Complex Numbers vs Real Numbers
Real Numbers and Complex Numbers are two terminologies often used in Number Theory. From the long history of evolving numbers, one must say these two play a huge role. As it suggests, ‘Real Numbers’ mean the numbers which are ‘Real’. In the meantime, ‘Complex Numbers’ as the name refers a heterogeneous mix.

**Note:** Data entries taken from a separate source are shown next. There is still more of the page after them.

-- ==== Sys2Proof/Machine/Regs.lean ====
section
/-! DEFINITION. The system registers of region 10 (R20): what each offset of each block reads as, which are confined to M level
(R74), and what a write of the control die or of a stack core does. -/

namespace Sys2Proof.Machine

/-- Whether [lo, lo + 8n) holds an offset. -/
def inRange (off lo n : Nat) : Bool := decide (lo ≤ off) && decide (off < lo + 8 * n)

/-- Offsets confined to M level: shed maps and FREE (R200), PINUSE and PINQ (R283), PATHSTAT (R426), ASID records (R254),
queue and completion registers (R357, R368), handler registers (R438), HOSTWIN (R433), CPART (R358). -/
def regConfined (b : Block) (off : Nat) : Bool :=
  match b with
  | .base _ => inRange off 0x5000 64 || inRange off 0x9000 32
  | .die _ => inRange off 0x4000 513
  | .control => inRange off 0x100000 65536 || inRange off 0x200000 64 || inRange off 0x300000 8192
      || inRange off 0x500000 131072 || inRange off 0x600100 4 || inRange off 0x610400 64

/-- A laser module's code (R397). -/
def laserCode : Laser → Nat
  | .off => 0
  | .on => 1
  | .failed => 2

/-- PATHSTAT (R426); `loop` for the loopback entry. -/
def pathStat (p : Path) (loop : Bool) : Nat :=
  let st := if loop then 3 else match p.st with
    | .down => 0
    | .up => 1
    | .restriping => 2
  p.replays * 2 ^ 48 + p.corrupt * 2 ^ 32 + p.inLanes * 2 ^ 16 + p.outLanes * 2 ^ 8 + b2n p.txPhase * 2 ^ 5
    + b2n p.both.isSome * 2 ^ 4 + st

/-- Lines pinned for a partition on a stack (R283). -/
def pinUse (k : Stack) (part : Nat) : Nat := (k.pins.filter fun p => p.2 == part).length

/-- The registers of a base die (R283, R319, R399, R426, R453, R456). -/
def State.baseReg (s : State) (k off : Nat) : Nat :=
  let t := s.stack k
  if inRange off 0x5000 64 then pinUse t ((off - 0x5000) / 8)
  else if off = 0x6000 then t.ftimeout
  else if off = 0x8000 then t.scBase * 2 ^ 22 + b2n t.scEn
  else if inRange off 0x8008 4 then
    let c := s.score (4 * k + (off - 0x8008) / 8)
    let parked := min 3 c.parked.length * 2 ^ 4
    match c.run with
    | none => parked
    | some i => i.launch % 2 ^ 16 * 2 ^ 48 + parked + (if i.sLevel then 2 else 1)
  else if inRange off 0x9000 32 then
    let p := (off - 0x9000) / 8
    let dn := s.ctl.devnum
    pathStat (lget t.paths p .reset) (p == dn % 16 || p == 16 + fld dn 7 4)
  else if off = 0xA000 then t.poisonCnt.toNat
  else if off = 0xA008 then t.uncorr.toNat * 2 ^ 32 + t.corr.toNat
  else if off = 0xB000 then
    t.snapSeq.toNat * 2 ^ 32 + t.snapDev * 2 ^ 20 + (match t.snapSt with | .idle => 0 | .copying => 1 | .failed => 2)
  else if off = 0xB008 then t.snapLast * 2 ^ 32 + t.snapFirst
  else if off = 0xB010 then t.snapDst.toNat
  else if off = 0xB018 then t.frozen.length
  else 0

/-- A shed map entry as a register (R200). -/
def shEntryVal (e : ShEntry) : Nat :=
  e.lid % 2 ^ 16 * 2 ^ 32 + 2 ^ 31 + (match e.st with | .empty => 0 | .attached => 1 | .draining => 2) * 2 ^ 29
    + b2n e.inc * 2 ^ 28 + b2n e.sec * 2 ^ 27 + (if e.st = .empty then 0 else e.shed % 512) * 2 ^ 16

/-- Sheds in the pool of a die (R198, R200). -/
def shedsFree (d : Die) : Nat := 512 - (d.shedMap.filter fun e => e.2.st != .empty).length
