/-- Steps 3 to 5 of R203 on a 32-bit scratch address. -/
def State.scratch (s : State) (core launch addr size : Nat) : ScrRes :=
  let slot := fld addr 21 16
  let off := addr % 2 ^ 16
  if fld addr 31 22 ≠ 0 then .fault (.at eInvalid addr)
  else match s.shedSlot core launch slot with
    | none => .fault (.at eInvalid addr)
    | some e =>
      if off % size ≠ 0 then .fault (.at eAlign addr)
      else if !s.slotOpen e.2 then .fault (.at eDetached addr)
      else .ok e.2.shed off

/-- The checks of R203 on the address register of a lane plus an offset. -/
def State.scratchOf (s : State) (x : Iss) (a : Src) (l : Nat) (off : Int) (size : Nat) : ScrRes :=
  match checkTags [(x.src a 0 l, intTags)] with
  | .pois => .pois
  | .bad field => .fault (.of eTag field)
  | .good => s.scratch x.core x.w.launch (wrapInt 32 (((x.src a 0 l).val.toNat : Int) + off)) size

/-! ### LDS and STS (R206) -/

/-- An access of a lane to a place of a shed. -/
def State.shedAcc (s : State) (x : Iss) (l : Nat) (kind : AKind) (place size : Nat) : Acc :=
  { s.threadAcc (x.ref l) kind .rlx .none 0 0 0 0 size with reach := 1, dev := none, pa := shedPa place }

/-- What the bank words [off, off + n) of a shed derive from (R309). -/
def Shed.taintAt (h : Shed) (off n : Nat) : Taint :=
  if h.taint.isEmpty then []
  else (upFrom (off / 4) ((off + n - 1) / 4 + 1 - off / 4)).foldl (fun m w => Taint.join m (mget h.taint w [])) []

/-- A store to a shed: what its words derive from; a word written in part still derives from what it did. -/
def State.shedTaint (s : State) (die shed off n : Nat) (t : Taint) : State :=
  let h := s.shedOf die shed
  if t.isEmpty && h.taint.isEmpty then s
  else s.setDie die fun d => { d with sheds := mset d.sheds shed { h with
    taint := (upFrom (off / 4) ((off + n - 1) / 4 + 1 - off / 4)).foldl (fun m w =>
      msetD [] m w (if off ≤ 4 * w ∧ 4 * w + 4 ≤ off + n then t else Taint.join (mget m w []) t)) h.taint } }

/-- The lane that writes a uniform result of LDS or LDST: the lowest that passes its checks (R111). -/
def uniLane (s : State) (x : Iss) (a : Src) (off : Int) (size : Nat) : Option Nat :=
  x.act.find? fun l => match s.scratchOf x a l off size with
    | .fault _ => false
    | _ => true

/-- LDS in the lanes of a pass; `uni` says whether a uniform result is still to be written. -/
def ldsBody (h : Hdr) (d : Dst) (a : Src) (w : Sys2Proof.Width) (t : Tag) (off : BitVec 7) (uni : Bool) (x : Iss) (s : State) : Eff :=
  let n := Width.bytes w
  let k := dieOf x.core
  let low := uniLane s x a (off.toInt * n) n
  let names (l : Nat) : List RName := if d.isW && !(uni && low == some l) then [] else dstNames d (Width.regs w)
  let deps := x.act.map fun l => (l, match s.scratchOf x a l (off.toInt * n) n with
    | .ok shed o => (x.derived (.lds h d a w t off) h l).join ((s.shedOf k shed).taintAt o n)
    | _ => x.derived (.lds h d a w t off) h l)
  let e := memLanes (dstNames d (Width.regs w)) (fun x s l =>
    match s.scratchOf x a l (off.toInt * n) n with
    | .pois => (s, { now := poisWb x.ticket (names l) l, pois := true, fault := none })
    | .fault f => (s, .bad f)
    | .ok shed o =>
      if s.shedBusy (some x.core) [k * 512 + shed] s.nextId then
        (s.pushAcc (s.shedAcc x l (.load (names l) t 7) (shedPlace k shed o) n), .none)
      else if s.shedMarked k shed o n then (s, { now := poisWb x.ticket (names l) l, pois := true, fault := none })
      else
        let bs := s.shedRead k shed o n
        (s, { now := groupWb (names l) l fun i _ => ⟨BitVec.ofNat 32 (numOf ((bs.drop (4 * i)).take 4)), tagAt t i⟩,
              pois := false, fault := none })) x s
  ⟨e.s.taintDst x (dstNames d (Width.regs w)) (deps.filter fun q => !(names q.1).isEmpty), e.stop⟩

From the history, our forefathers used numbers to count the livestock to keep them in check. Those numbers were ‘Natural’ since all of them are simply countable. Then the special ‘0’ and the ‘Negative’ numbers were found. Later, ‘Decimal Numbers’ (2.3, 3.15) and numbers like 5⁄3 (‘Rational Numbers’) were also invented. The main difference between aforesaid two different types of decimals is that one ends with a definite value (2.3 Finite Decimal) while the other repeats according to a sequence, which in the above case 1.666… Thereafter an interesting phenomenon came into picture, that of course the ‘Irrational Number’. Numbers like√3 are examples for such ‘Irrational Number’. Eventually intellectuals found another set of numbers which are denoted in symbols as well. A perfect example for that is the most familiar face of π, and represented by the value 3.1415926535…, a ‘Transcendental Number’.
All the above mentioned categories of numbers embrace under the name of ‘Real Numbers’. In other words, Real numbers are the numbers which could be depicted in an infinite line or real line where all the numbers are represented by points. Integers are equally spaced. Even the Transcendental Numbers are also pointed exactly by increasing the number of decimals. The last digit of a decimal decides that respect to which tenth of an interval that number belongs to.
Now if we turn the tables and look the insight of ‘Complex Numbers’ which can be easily identified as a combination of ‘Real Numbers’ and ‘Imaginary Numbers’. Complex extends the idea of a one dimensional into two dimensional ‘Complex Plane’ comprising ‘Real Number’ on the horizontal plane and ‘Imaginary Number’ on vertical plane. Here if you don’t have the glimpse of ‘Imaginary Number’, simply imagine√(-1) and what guess what would be the solution? Ultimately the famous Italian mathematician found it and denoted it ‘ὶ’.
So in detailed view, ‘Complex Numbers’ consist of ‘Real Numbers’ as well as the ‘Imaginary Numbers’, whereas ‘Real Numbers’ are all which lies in the infinite line. This gives the idea ‘Complex’ stands out and holds a huge set of numbers than ‘Real’. Eventually all the ‘Real Numbers’ can be derived from ‘Complex Numbers’ by having ‘Imaginary Numbers’ Null.
Example:
1. 5+ 9ὶ: Complex Number
2. 7: Real Number, However 7 can be represented as 7+ 0ὶ as well.